The column labeled "BETA" under "standardized coefficents" tells you how many standard deviations the dependent variable goes up given that the independent variable has gone up one standard deviation. By rescaling the coefficients in terms of standard deviations, we eliminate the issue of the scale of the variables, which means that all the coefficients are comparable to each other. You can see that the standardized coefficient for VERBAL is 0.48, which is quite a bit bigger than the corresponding coefficients for the other variables. VERBAL really does affect (satisfaction with) academic performance, whereas score on the math SAT really doesn't, at least for the kind of people that take this class. Similarly one's weight divided by height is unrelated to one's satisfaction with one's academic performance.
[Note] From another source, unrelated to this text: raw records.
theorem State.vatomReturn_eq {d : Dst} {a b : Src} {u cas : Bool} {l : MemVA} {ty : AtomTy} {idx : Nat → Word64} (closed : s.hart.region = none)
    (sq : s.hart.sq = []) (drained : s.drained l.scope = .ok ()) (type : atomTyV l.op u s.vc.sew = some ty) (mask : s.vc.selOk k = true)
    (index : indexOk s.vc b l.xw = true) (dst : s.vc.dstOk d s.vc.lmul = true) (regs : s.vc.regOk d.reg.toNat (if cas then 2 * s.vc.lmul else s.vc.lmul) = true)
    (held : s.heldRegs d.reg.toNat (if cas then 2 * s.vc.lmul else s.vc.lmul) = .ok ()) (address : s.indexAddr a b (sx64 l.off) l.xw l.xs l.scale = .ok idx)
    (elements : Elements s k aAtomic .upToE l.space idx vas ps) (operands : s.atomArg d.reg.toNat l.op ty cas = arg) (bits : ty.bits / 8 = n)
    (free : ∀ i ∈ actives s k, s.blocked s.hart (.spad s.cur.team (off i)) n = false) :
    s.vatomReturn d a b u k l cas = .next (retireAfter 2 (((s.allApplied k off arg).1.acquire l.scope).writeV s.vc d ((s.allApplied k off arg).1.sel k) s.vc.sew s.vc.lmul
      (placeVals s.vc.max (s.allApplied k off arg).2))) := by
  have unblocked : (atomElems s k vas ps arg).all (fun e => !s.blocked s.hart e.tgt (ty.bits / 8)) = true := by
    rw [atomElems, List.all_map, List.all_eq_true, bits]
    intro i hi
    rw [Function.comp_apply, here i hi, free i hi]
    rfl
  rw [State.vatomReturn]
  simp only [group, type, vatomOk, mask, index, dst, regs, Option.isSome_some, Bool.not_false, Bool.and_self, needOp, need_ok, address,
    State.notInRegion_ok closed, Option.getD_some, State.atomVector_eq address elements held, operands, sq, List.isEmpty_nil, unblocked, await_ok, drained,
    State.runAtoms_here group width fresh all here clean s.sew_width.pos.ne', Bool.not_true, Bool.false_eq_true, if_false, bind, Except.bind]
  rfl

end

section
variable (quiet : s.team.syncs = []) (wf : s.team.mem.wf = true) (pos : 0 < n) (aligned : ∀ i ∈ actives s k, n ∣ off i)
include quiet wf pos aligned

/-- The passes leave the memory of the increasing order, and each element's old value (R243). -/
theorem State.allApplied_run : s.chosen.AtomsApplied (s.allApplied k off arg).1 s.cur.team (atomRun s.team.mem n off arg (actives s k))
    ∧ ∀ i ∈ actives s k, mfind i (s.allApplied k off arg).2 = some (atomOld s.team.mem n off arg i (actives s k)) := by
  have members : (s.inPasses k off).Perm (actives s k) := passOrder_perm _ _
  have order (o : Nat) : (s.inPasses k off).filter (off · = o) = (actives s k).filter (off · = o) := by
    have kept := passOrder_filter (loc := fun i => Tgt.spad s.cur.team (off i)) (actives s k).length (actives s k) (.spad s.cur.team o)
    simp only [Tgt.spad.injEq, true_and] at kept
    exact kept
  have distinct : (s.inPasses k off).Nodup := members.nodup_iff.mpr (List.nodup_range.filter _)
  obtain ⟨run, found⟩ := (State.AtomsApplied.refl s.chosen s.cur.team).foldl (s := s.chosen) group quiet width (some s.team.core) distinct (off := off) []
  refine ⟨?_, fun i hi => ?_⟩
  · rw [← atomRun_congr wf pos aligned members order]
    exact run
  · rw [← atomOld_congr wf aligned members order hi]
    exact (found i).trans (if_pos (members.mem_iff.mpr hi))

end

end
By the way, when I re-ran the regression using satisfaction with social life (SOC_SAT) as the dependent variable, I got the opposite results:

Coefficients
Unstandardized Coefficients Standardized Coefficients t Sig.
Model B Std. Error Beta
1 (Constant) 0.514016 1.397152 0.367903 0.715924
MATH 0.003983 0.001492 0.49941 2.669356 0.012921
VERBAL 0.001491 0.001361 0.200218 1.095122 0.283505
WTBYHT -0.04674 0.031662 -0.28002 -1.47634 0.151862
a Dependent Variable: SOC_SAT

Now, only MATH is significant. And the coefficient is positive, which means that the better you do in the math SAT, the happier you are with your social life. That's pretty interesting. Any theories?